## Exercise directions
Everything from the first line below through the line with "c f).cur = s.cur := rfl" is to be transcribed exactly, and nothing past it.

## Provided data
#####

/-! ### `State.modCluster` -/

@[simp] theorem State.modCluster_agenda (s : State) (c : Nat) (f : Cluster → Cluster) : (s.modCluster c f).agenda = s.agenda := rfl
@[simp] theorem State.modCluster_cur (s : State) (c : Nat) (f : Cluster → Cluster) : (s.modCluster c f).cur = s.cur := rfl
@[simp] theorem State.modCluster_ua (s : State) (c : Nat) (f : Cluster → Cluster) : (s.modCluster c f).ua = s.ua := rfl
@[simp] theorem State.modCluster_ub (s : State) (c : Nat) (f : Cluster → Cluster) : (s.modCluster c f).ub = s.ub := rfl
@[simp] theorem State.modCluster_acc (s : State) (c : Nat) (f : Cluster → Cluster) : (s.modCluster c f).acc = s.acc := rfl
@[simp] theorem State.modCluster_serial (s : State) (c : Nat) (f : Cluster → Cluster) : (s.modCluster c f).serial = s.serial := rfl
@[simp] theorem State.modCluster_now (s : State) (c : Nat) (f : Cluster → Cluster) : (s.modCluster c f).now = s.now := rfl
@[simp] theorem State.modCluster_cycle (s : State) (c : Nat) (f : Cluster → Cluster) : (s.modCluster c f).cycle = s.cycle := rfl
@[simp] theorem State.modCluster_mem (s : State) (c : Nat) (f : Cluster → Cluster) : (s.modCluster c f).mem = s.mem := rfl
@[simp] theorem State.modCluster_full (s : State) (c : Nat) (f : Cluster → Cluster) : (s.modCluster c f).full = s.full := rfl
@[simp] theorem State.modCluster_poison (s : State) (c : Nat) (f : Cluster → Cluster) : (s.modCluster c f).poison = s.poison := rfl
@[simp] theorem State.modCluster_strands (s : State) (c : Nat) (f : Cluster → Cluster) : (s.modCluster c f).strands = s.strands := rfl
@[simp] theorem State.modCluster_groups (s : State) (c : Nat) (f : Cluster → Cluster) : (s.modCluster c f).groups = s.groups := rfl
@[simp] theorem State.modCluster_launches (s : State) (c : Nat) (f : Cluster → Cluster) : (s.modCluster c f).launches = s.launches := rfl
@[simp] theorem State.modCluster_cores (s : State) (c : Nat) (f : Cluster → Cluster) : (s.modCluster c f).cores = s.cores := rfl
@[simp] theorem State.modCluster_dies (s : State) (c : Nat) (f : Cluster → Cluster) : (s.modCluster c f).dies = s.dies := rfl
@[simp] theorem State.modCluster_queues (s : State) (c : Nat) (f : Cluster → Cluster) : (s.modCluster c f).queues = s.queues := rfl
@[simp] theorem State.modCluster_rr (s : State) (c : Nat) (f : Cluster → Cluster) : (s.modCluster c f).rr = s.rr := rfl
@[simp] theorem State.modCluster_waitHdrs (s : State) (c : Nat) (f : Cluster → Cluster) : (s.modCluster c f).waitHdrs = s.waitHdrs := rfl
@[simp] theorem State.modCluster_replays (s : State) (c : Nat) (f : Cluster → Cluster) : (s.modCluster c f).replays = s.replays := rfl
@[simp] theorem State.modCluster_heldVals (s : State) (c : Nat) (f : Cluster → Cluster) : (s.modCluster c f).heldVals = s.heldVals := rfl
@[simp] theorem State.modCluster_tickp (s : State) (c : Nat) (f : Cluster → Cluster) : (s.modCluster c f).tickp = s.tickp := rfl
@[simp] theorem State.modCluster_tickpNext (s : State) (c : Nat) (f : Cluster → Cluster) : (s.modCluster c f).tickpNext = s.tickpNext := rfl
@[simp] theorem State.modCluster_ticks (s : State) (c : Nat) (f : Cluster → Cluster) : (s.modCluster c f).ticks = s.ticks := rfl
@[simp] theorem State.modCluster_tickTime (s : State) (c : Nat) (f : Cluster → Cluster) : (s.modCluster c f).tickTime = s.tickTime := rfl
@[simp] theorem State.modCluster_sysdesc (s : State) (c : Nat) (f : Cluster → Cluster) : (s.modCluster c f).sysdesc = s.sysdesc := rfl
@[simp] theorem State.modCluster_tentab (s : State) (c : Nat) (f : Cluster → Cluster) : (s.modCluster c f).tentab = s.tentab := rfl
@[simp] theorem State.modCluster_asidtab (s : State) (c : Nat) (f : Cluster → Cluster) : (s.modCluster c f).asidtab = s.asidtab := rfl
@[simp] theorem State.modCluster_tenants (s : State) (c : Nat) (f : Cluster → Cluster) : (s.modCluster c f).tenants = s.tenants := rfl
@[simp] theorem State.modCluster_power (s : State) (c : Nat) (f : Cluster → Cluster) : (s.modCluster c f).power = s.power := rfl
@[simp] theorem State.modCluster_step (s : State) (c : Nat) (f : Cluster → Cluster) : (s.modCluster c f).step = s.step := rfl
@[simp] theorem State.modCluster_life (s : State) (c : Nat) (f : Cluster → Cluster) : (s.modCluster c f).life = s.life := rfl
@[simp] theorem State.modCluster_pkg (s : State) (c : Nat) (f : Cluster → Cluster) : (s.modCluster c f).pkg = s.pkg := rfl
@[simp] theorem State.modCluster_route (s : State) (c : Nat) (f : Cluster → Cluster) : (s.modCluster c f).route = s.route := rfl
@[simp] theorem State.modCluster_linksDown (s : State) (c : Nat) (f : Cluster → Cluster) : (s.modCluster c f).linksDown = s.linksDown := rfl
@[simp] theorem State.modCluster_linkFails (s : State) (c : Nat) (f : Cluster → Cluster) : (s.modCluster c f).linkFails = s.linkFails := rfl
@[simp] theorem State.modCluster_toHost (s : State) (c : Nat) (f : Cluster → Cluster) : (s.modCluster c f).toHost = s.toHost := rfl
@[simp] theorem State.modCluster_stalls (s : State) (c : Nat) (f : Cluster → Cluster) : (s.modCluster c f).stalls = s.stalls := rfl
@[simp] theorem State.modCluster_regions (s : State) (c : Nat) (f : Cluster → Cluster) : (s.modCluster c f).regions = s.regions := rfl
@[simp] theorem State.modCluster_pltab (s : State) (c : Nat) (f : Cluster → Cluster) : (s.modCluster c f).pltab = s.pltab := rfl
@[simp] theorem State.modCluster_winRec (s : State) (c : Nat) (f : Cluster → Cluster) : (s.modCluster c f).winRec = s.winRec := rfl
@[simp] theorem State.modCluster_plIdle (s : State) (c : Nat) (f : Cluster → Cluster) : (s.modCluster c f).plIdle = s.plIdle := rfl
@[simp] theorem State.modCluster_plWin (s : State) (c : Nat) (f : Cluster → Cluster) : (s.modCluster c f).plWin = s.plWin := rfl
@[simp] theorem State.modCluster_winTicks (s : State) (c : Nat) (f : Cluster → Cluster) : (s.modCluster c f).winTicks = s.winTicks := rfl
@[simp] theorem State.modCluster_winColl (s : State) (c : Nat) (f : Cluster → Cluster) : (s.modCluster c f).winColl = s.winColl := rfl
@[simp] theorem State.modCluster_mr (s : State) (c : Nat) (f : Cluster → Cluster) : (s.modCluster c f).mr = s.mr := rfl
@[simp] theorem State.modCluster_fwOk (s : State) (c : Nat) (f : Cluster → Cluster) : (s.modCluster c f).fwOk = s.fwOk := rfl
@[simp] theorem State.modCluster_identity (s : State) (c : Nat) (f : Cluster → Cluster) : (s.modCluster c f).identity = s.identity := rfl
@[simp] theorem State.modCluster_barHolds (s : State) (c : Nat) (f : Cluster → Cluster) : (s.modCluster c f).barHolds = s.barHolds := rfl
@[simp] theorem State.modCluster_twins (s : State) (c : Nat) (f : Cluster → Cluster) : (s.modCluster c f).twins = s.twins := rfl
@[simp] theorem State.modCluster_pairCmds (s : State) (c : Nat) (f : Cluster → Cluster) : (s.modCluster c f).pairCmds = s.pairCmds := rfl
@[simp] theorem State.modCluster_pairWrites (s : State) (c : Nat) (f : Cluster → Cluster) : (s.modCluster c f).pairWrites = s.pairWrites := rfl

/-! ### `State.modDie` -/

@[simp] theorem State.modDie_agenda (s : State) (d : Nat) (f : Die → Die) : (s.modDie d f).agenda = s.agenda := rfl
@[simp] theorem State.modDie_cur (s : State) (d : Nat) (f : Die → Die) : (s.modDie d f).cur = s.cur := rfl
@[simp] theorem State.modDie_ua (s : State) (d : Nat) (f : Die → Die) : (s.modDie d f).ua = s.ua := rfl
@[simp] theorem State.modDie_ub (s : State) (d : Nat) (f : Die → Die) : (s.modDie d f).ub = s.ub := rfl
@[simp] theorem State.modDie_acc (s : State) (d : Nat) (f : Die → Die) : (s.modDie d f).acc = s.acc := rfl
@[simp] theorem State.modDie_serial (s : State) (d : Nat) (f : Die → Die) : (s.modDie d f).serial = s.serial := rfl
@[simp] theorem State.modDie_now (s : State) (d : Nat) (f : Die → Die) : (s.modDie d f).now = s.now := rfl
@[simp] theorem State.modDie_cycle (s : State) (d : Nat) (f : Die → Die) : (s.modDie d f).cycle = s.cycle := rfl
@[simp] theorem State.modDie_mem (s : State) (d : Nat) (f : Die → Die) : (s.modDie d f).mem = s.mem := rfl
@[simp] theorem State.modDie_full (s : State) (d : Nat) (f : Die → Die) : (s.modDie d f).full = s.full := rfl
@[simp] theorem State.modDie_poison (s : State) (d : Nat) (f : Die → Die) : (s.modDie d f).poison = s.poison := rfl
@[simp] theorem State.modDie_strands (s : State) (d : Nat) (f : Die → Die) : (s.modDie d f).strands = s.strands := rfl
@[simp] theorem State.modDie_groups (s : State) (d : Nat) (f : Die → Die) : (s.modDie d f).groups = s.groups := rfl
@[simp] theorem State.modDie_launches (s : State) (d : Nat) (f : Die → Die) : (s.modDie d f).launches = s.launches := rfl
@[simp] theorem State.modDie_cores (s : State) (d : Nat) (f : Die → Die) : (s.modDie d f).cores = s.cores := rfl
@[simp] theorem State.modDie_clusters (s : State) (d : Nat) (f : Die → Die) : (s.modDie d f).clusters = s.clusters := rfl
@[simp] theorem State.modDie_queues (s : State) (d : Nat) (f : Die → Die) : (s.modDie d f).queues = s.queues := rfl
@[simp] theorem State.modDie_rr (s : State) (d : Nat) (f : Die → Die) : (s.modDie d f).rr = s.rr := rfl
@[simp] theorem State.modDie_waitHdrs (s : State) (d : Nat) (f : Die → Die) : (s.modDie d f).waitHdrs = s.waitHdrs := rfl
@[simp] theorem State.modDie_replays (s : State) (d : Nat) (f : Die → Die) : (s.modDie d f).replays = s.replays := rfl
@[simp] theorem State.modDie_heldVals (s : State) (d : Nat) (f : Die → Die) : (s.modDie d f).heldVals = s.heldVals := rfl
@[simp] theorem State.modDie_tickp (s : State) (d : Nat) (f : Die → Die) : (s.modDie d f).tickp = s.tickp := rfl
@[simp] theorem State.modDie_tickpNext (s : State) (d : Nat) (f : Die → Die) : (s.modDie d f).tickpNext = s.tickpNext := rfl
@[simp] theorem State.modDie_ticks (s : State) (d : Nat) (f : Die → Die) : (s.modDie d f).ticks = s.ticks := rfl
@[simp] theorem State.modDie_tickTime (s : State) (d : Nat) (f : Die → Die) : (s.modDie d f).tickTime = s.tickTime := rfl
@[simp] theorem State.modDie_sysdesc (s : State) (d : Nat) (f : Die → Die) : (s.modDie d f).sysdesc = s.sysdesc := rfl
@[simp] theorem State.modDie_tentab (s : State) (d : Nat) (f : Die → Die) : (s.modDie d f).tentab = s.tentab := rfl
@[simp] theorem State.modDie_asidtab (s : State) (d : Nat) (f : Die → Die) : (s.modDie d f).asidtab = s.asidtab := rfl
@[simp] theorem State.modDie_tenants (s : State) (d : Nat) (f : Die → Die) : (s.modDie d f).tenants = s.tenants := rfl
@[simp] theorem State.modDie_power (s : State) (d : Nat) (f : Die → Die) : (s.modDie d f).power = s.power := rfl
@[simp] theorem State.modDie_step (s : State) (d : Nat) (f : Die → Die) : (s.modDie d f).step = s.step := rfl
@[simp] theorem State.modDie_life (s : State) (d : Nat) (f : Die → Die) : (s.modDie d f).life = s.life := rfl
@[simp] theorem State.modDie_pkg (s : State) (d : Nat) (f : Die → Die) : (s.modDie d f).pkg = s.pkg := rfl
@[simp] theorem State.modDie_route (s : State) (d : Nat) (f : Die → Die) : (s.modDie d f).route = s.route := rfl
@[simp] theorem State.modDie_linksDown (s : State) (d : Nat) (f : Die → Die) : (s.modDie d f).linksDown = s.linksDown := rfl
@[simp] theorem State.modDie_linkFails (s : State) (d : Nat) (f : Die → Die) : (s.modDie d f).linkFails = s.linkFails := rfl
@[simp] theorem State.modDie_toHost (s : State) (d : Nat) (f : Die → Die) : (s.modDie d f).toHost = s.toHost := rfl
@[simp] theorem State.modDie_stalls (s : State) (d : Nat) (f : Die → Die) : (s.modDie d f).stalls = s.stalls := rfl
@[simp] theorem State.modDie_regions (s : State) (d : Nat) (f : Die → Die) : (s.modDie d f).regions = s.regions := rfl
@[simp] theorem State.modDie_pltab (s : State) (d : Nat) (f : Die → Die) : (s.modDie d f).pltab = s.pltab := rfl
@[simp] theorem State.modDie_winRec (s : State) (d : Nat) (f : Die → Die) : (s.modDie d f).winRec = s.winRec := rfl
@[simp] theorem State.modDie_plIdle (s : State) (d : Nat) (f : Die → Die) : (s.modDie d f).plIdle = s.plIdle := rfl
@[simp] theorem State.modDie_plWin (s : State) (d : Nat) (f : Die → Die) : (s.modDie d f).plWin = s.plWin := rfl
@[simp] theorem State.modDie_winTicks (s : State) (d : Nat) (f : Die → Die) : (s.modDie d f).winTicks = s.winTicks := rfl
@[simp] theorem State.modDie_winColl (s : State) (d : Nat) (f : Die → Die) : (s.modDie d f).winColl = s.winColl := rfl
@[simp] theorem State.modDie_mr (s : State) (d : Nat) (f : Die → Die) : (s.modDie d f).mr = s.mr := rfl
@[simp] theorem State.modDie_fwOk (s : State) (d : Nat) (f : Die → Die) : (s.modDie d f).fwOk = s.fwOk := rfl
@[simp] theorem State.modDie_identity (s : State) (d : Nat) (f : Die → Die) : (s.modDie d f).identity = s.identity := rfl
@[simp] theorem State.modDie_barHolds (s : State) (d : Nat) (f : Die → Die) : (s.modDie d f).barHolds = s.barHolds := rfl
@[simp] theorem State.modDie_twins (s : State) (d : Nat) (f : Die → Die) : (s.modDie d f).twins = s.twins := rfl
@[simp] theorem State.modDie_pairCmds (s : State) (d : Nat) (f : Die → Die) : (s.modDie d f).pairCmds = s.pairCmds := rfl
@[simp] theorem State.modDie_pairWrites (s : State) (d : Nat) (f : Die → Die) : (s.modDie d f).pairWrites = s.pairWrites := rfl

#####

## Completed exercise
/-! ### `State.modCluster` -/

@[simp] theorem State.modCluster_agenda (s : State) (c : Nat) (f : Cluster → Cluster) : (s.modCluster c f).agenda = s.agenda := rfl
@[simp] theorem State.modCluster_cur (s : State) (c : Nat) (f : Cluster → Cluster) : (s.modCluster c f).cur = s.cur := rfl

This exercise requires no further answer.